* TASK BRIEF
In the records that follow, find the line with "s.ctl := rfl"; from there, retype every line exactly through the line with "v).blend = s.blend := rfl", which also belongs to the answer.

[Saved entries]
/-! ### State.bump -/

@[simp] theorem State.bump_pending (f : Fld) (i j n : Nat) : (s.bump f i j n).pending = s.pending := rfl
@[simp] theorem State.bump_free (f : Fld) (i j n : Nat) : (s.bump f i j n).free = s.free := rfl
@[simp] theorem State.bump_staged (f : Fld) (i j n : Nat) : (s.bump f i j n).staged = s.staged := rfl
@[simp] theorem State.bump_captured (f : Fld) (i j n : Nat) : (s.bump f i j n).captured = s.captured := rfl
@[simp] theorem State.bump_checking (f : Fld) (i j n : Nat) : (s.bump f i j n).checking = s.checking := rfl
@[simp] theorem State.bump_blend (f : Fld) (i j n : Nat) : (s.bump f i j n).blend = s.blend := rfl
@[simp] theorem State.bump_mem (f : Fld) (i j n : Nat) : (s.bump f i j n).mem = s.mem := rfl
@[simp] theorem State.bump_ctxs (f : Fld) (i j n : Nat) : (s.bump f i j n).ctxs = s.ctxs := rfl
@[simp] theorem State.bump_ctxCmds (f : Fld) (i j n : Nat) : (s.bump f i j n).ctxCmds = s.ctxCmds := rfl
@[simp] theorem State.bump_requests (f : Fld) (i j n : Nat) : (s.bump f i j n).requests = s.requests := rfl
@[simp] theorem State.bump_abandoned (f : Fld) (i j n : Nat) : (s.bump f i j n).abandoned = s.abandoned := rfl
@[simp] theorem State.bump_nextTag (f : Fld) (i j n : Nat) : (s.bump f i j n).nextTag = s.nextTag := rfl
@[simp] theorem State.bump_tiles (f : Fld) (i j n : Nat) : (s.bump f i j n).tiles = s.tiles := rfl
@[simp] theorem State.bump_cores (f : Fld) (i j n : Nat) : (s.bump f i j n).cores = s.cores := rfl
@[simp] theorem State.bump_ctrs (f : Fld) (i j n : Nat) : (s.bump f i j n).ctrs = s.ctrs := rfl
@[simp] theorem State.bump_transit (f : Fld) (i j n : Nat) : (s.bump f i j n).transit = s.transit := rfl
@[simp] theorem State.bump_dies (f : Fld) (i j n : Nat) : (s.bump f i j n).dies = s.dies := rfl
@[simp] theorem State.bump_layers (f : Fld) (i j n : Nat) : (s.bump f i j n).layers = s.layers := rfl
@[simp] theorem State.bump_cells (f : Fld) (i j n : Nat) : (s.bump f i j n).cells = s.cells := rfl
@[simp] theorem State.bump_scales (f : Fld) (i j n : Nat) : (s.bump f i j n).scales = s.scales := rfl
@[simp] theorem State.bump_passSeq (f : Fld) (i j n : Nat) : (s.bump f i j n).passSeq = s.passSeq := rfl
@[simp] theorem State.bump_ringSeq (f : Fld) (i j n : Nat) : (s.bump f i j n).ringSeq = s.ringSeq := rfl
@[simp] theorem State.bump_links (f : Fld) (i j n : Nat) : (s.bump f i j n).links = s.links := rfl
@[simp] theorem State.bump_engines (f : Fld) (i j n : Nat) : (s.bump f i j n).engines = s.engines := rfl
@[simp] theorem State.bump_delivered (f : Fld) (i j n : Nat) : (s.bump f i j n).delivered = s.delivered := rfl
@[simp] theorem State.bump_frames (f : Fld) (i j n : Nat) : (s.bump f i j n).frames = s.frames := rfl
@[simp] theorem State.bump_buckets (f : Fld) (i j n : Nat) : (s.bump f i j n).buckets = s.buckets := rfl
@[simp] theorem State.bump_openSeqs (f : Fld) (i j n : Nat) : (s.bump f i j n).openSeqs = s.openSeqs := rfl
@[simp] theorem State.bump_parked (f : Fld) (i j n : Nat) : (s.bump f i j n).parked = s.parked := rfl
@[simp] theorem State.bump_earlyAborts (f : Fld) (i j n : Nat) : (s.bump f i j n).earlyAborts = s.earlyAborts := rfl
@[simp] theorem State.bump_abortsSent (f : Fld) (i j n : Nat) : (s.bump f i j n).abortsSent = s.abortsSent := rfl
@[simp] theorem State.bump_digests (f : Fld) (i j n : Nat) : (s.bump f i j n).digests = s.digests := rfl
@[simp] theorem State.bump_qps (f : Fld) (i j n : Nat) : (s.bump f i j n).qps = s.qps := rfl
@[simp] theorem State.bump_prioShare (f : Fld) (i j n : Nat) : (s.bump f i j n).prioShare = s.prioShare := rfl
@[simp] theorem State.bump_pausedPrio (f : Fld) (i j n : Nat) : (s.bump f i j n).pausedPrio = s.pausedPrio := rfl
@[simp] theorem State.bump_pauseSent (f : Fld) (i j n : Nat) : (s.bump f i j n).pauseSent = s.pauseSent := rfl
@[simp] theorem State.bump_sessions (f : Fld) (i j n : Nat) : (s.bump f i j n).sessions = s.sessions := rfl
@[simp] theorem State.bump_slotFails (f : Fld) (i j n : Nat) : (s.bump f i j n).slotFails = s.slotFails := rfl
@[simp] theorem State.bump_slotLocked (f : Fld) (i j n : Nat) : (s.bump f i j n).slotLocked = s.slotLocked := rfl
@[simp] theorem State.bump_out (f : Fld) (i j n : Nat) : (s.bump f i j n).out = s.out := rfl
@[simp] theorem State.bump_sent (f : Fld) (i j n : Nat) : (s.bump f i j n).sent = s.sent := rfl
@[simp] theorem State.bump_turns (f : Fld) (i j n : Nat) : (s.bump f i j n).turns = s.turns := rfl
@[simp] theorem State.bump_svc (f : Fld) (i j n : Nat) : (s.bump f i j n).svc = s.svc := rfl
@[simp] theorem State.bump_power (f : Fld) (i j n : Nat) : (s.bump f i j n).power = s.power := rfl
@[simp] theorem State.bump_hkc (f : Fld) (i j n : Nat) : (s.bump f i j n).hkc = s.hkc := rfl
@[simp] theorem State.bump_rel (f : Fld) (i j n : Nat) : (s.bump f i j n).rel = s.rel := rfl
@[simp] theorem State.bump_journal (f : Fld) (i j n : Nat) : (s.bump f i j n).journal = s.journal := rfl
@[simp] theorem State.bump_boot (f : Fld) (i j n : Nat) : (s.bump f i j n).boot = s.boot := rfl
@[simp] theorem State.bump_pins (f : Fld) (i j n : Nat) : (s.bump f i j n).pins = s.pins := rfl

/-! ### State.setStaged -/

@[simp] theorem State.setStaged_pending (a : Nat) (v : W64) : (s.setStaged a v).pending = s.pending := rfl
@[simp] theorem State.setStaged_free (a : Nat) (v : W64) : (s.setStaged a v).free = s.free := rfl
@[simp] theorem State.setStaged_ctl (a : Nat) (v : W64) : (s.setStaged a v).ctl = s.ctl := rfl
@[simp] theorem State.setStaged_captured (a : Nat) (v : W64) : (s.setStaged a v).captured = s.captured := rfl
@[simp] theorem State.setStaged_checking (a : Nat) (v : W64) : (s.setStaged a v).checking = s.checking := rfl
@[simp] theorem State.setStaged_blend (a : Nat) (v : W64) : (s.setStaged a v).blend = s.blend := rfl
@[simp] theorem State.setStaged_mem (a : Nat) (v : W64) : (s.setStaged a v).mem = s.mem := rfl
@[simp] theorem State.setStaged_ctxs (a : Nat) (v : W64) : (s.setStaged a v).ctxs = s.ctxs := rfl
@[simp] theorem State.setStaged_ctxCmds (a : Nat) (v : W64) : (s.setStaged a v).ctxCmds = s.ctxCmds := rfl
@[simp] theorem State.setStaged_requests (a : Nat) (v : W64) : (s.setStaged a v).requests = s.requests := rfl
@[simp] theorem State.setStaged_abandoned (a : Nat) (v : W64) : (s.setStaged a v).abandoned = s.abandoned := rfl
@[simp] theorem State.setStaged_nextTag (a : Nat) (v : W64) : (s.setStaged a v).nextTag = s.nextTag := rfl
@[simp] theorem State.setStaged_tiles (a : Nat) (v : W64) : (s.setStaged a v).tiles = s.tiles := rfl
@[simp] theorem State.setStaged_cores (a : Nat) (v : W64) : (s.setStaged a v).cores = s.cores := rfl
@[simp] theorem State.setStaged_ctrs (a : Nat) (v : W64) : (s.setStaged a v).ctrs = s.ctrs := rfl
@[simp] theorem State.setStaged_transit (a : Nat) (v : W64) : (s.setStaged a v).transit = s.transit := rfl
@[simp] theorem State.setStaged_dies (a : Nat) (v : W64) : (s.setStaged a v).dies = s.dies := rfl
@[simp] theorem State.setStaged_layers (a : Nat) (v : W64) : (s.setStaged a v).layers = s.layers := rfl
@[simp] theorem State.setStaged_cells (a : Nat) (v : W64) : (s.setStaged a v).cells = s.cells := rfl
@[simp] theorem State.setStaged_scales (a : Nat) (v : W64) : (s.setStaged a v).scales = s.scales := rfl
@[simp] theorem State.setStaged_passSeq (a : Nat) (v : W64) : (s.setStaged a v).passSeq = s.passSeq := rfl
@[simp] theorem State.setStaged_ringSeq (a : Nat) (v : W64) : (s.setStaged a v).ringSeq = s.ringSeq := rfl
@[simp] theorem State.setStaged_links (a : Nat) (v : W64) : (s.setStaged a v).links = s.links := rfl
@[simp] theorem State.setStaged_engines (a : Nat) (v : W64) : (s.setStaged a v).engines = s.engines := rfl
@[simp] theorem State.setStaged_delivered (a : Nat) (v : W64) : (s.setStaged a v).delivered = s.delivered := rfl
@[simp] theorem State.setStaged_frames (a : Nat) (v : W64) : (s.setStaged a v).frames = s.frames := rfl
@[simp] theorem State.setStaged_buckets (a : Nat) (v : W64) : (s.setStaged a v).buckets = s.buckets := rfl
@[simp] theorem State.setStaged_openSeqs (a : Nat) (v : W64) : (s.setStaged a v).openSeqs = s.openSeqs := rfl
@[simp] theorem State.setStaged_parked (a : Nat) (v : W64) : (s.setStaged a v).parked = s.parked := rfl
@[simp] theorem State.setStaged_earlyAborts (a : Nat) (v : W64) : (s.setStaged a v).earlyAborts = s.earlyAborts := rfl
@[simp] theorem State.setStaged_abortsSent (a : Nat) (v : W64) : (s.setStaged a v).abortsSent = s.abortsSent := rfl
@[simp] theorem State.setStaged_digests (a : Nat) (v : W64) : (s.setStaged a v).digests = s.digests := rfl
@[simp] theorem State.setStaged_qps (a : Nat) (v : W64) : (s.setStaged a v).qps = s.qps := rfl
@[simp] theorem State.setStaged_prioShare (a : Nat) (v : W64) : (s.setStaged a v).prioShare = s.prioShare := rfl
@[simp] theorem State.setStaged_pausedPrio (a : Nat) (v : W64) : (s.setStaged a v).pausedPrio = s.pausedPrio := rfl
@[simp] theorem State.setStaged_pauseSent (a : Nat) (v : W64) : (s.setStaged a v).pauseSent = s.pauseSent := rfl
@[simp] theorem State.setStaged_sessions (a : Nat) (v : W64) : (s.setStaged a v).sessions = s.sessions := rfl
@[simp] theorem State.setStaged_slotFails (a : Nat) (v : W64) : (s.setStaged a v).slotFails = s.slotFails := rfl
@[simp] theorem State.setStaged_slotLocked (a : Nat) (v : W64) : (s.setStaged a v).slotLocked = s.slotLocked := rfl
@[simp] theorem State.setStaged_out (a : Nat) (v : W64) : (s.setStaged a v).out = s.out := rfl
@[simp] theorem State.setStaged_sent (a : Nat) (v : W64) : (s.setStaged a v).sent = s.sent := rfl
@[simp] theorem State.setStaged_turns (a : Nat) (v : W64) : (s.setStaged a v).turns = s.turns := rfl
@[simp] theorem State.setStaged_svc (a : Nat) (v : W64) : (s.setStaged a v).svc = s.svc := rfl
@[simp] theorem State.setStaged_power (a : Nat) (v : W64) : (s.setStaged a v).power = s.power := rfl
@[simp] theorem State.setStaged_hkc (a : Nat) (v : W64) : (s.setStaged a v).hkc = s.hkc := rfl
@[simp] theorem State.setStaged_rel (a : Nat) (v : W64) : (s.setStaged a v).rel = s.rel := rfl
@[simp] theorem State.setStaged_journal (a : Nat) (v : W64) : (s.setStaged a v).journal = s.journal := rfl
@[simp] theorem State.setStaged_boot (a : Nat) (v : W64) : (s.setStaged a v).boot = s.boot := rfl
@[simp] theorem State.setStaged_pins (a : Nat) (v : W64) : (s.setStaged a v).pins = s.pins := rfl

* ANSWER TO THIS TASK
@[simp] theorem State.setStaged_ctl (a : Nat) (v : W64) : (s.setStaged a v).ctl = s.ctl := rfl
@[simp] theorem State.setStaged_captured (a : Nat) (v : W64) : (s.setStaged a v).captured = s.captured := rfl
@[simp] theorem State.setStaged_checking (a : Nat) (v : W64) : (s.setStaged a v).checking = s.checking := rfl
@[simp] theorem State.setStaged_blend (a : Nat) (v : W64) : (s.setStaged a v).blend = s.blend := rfl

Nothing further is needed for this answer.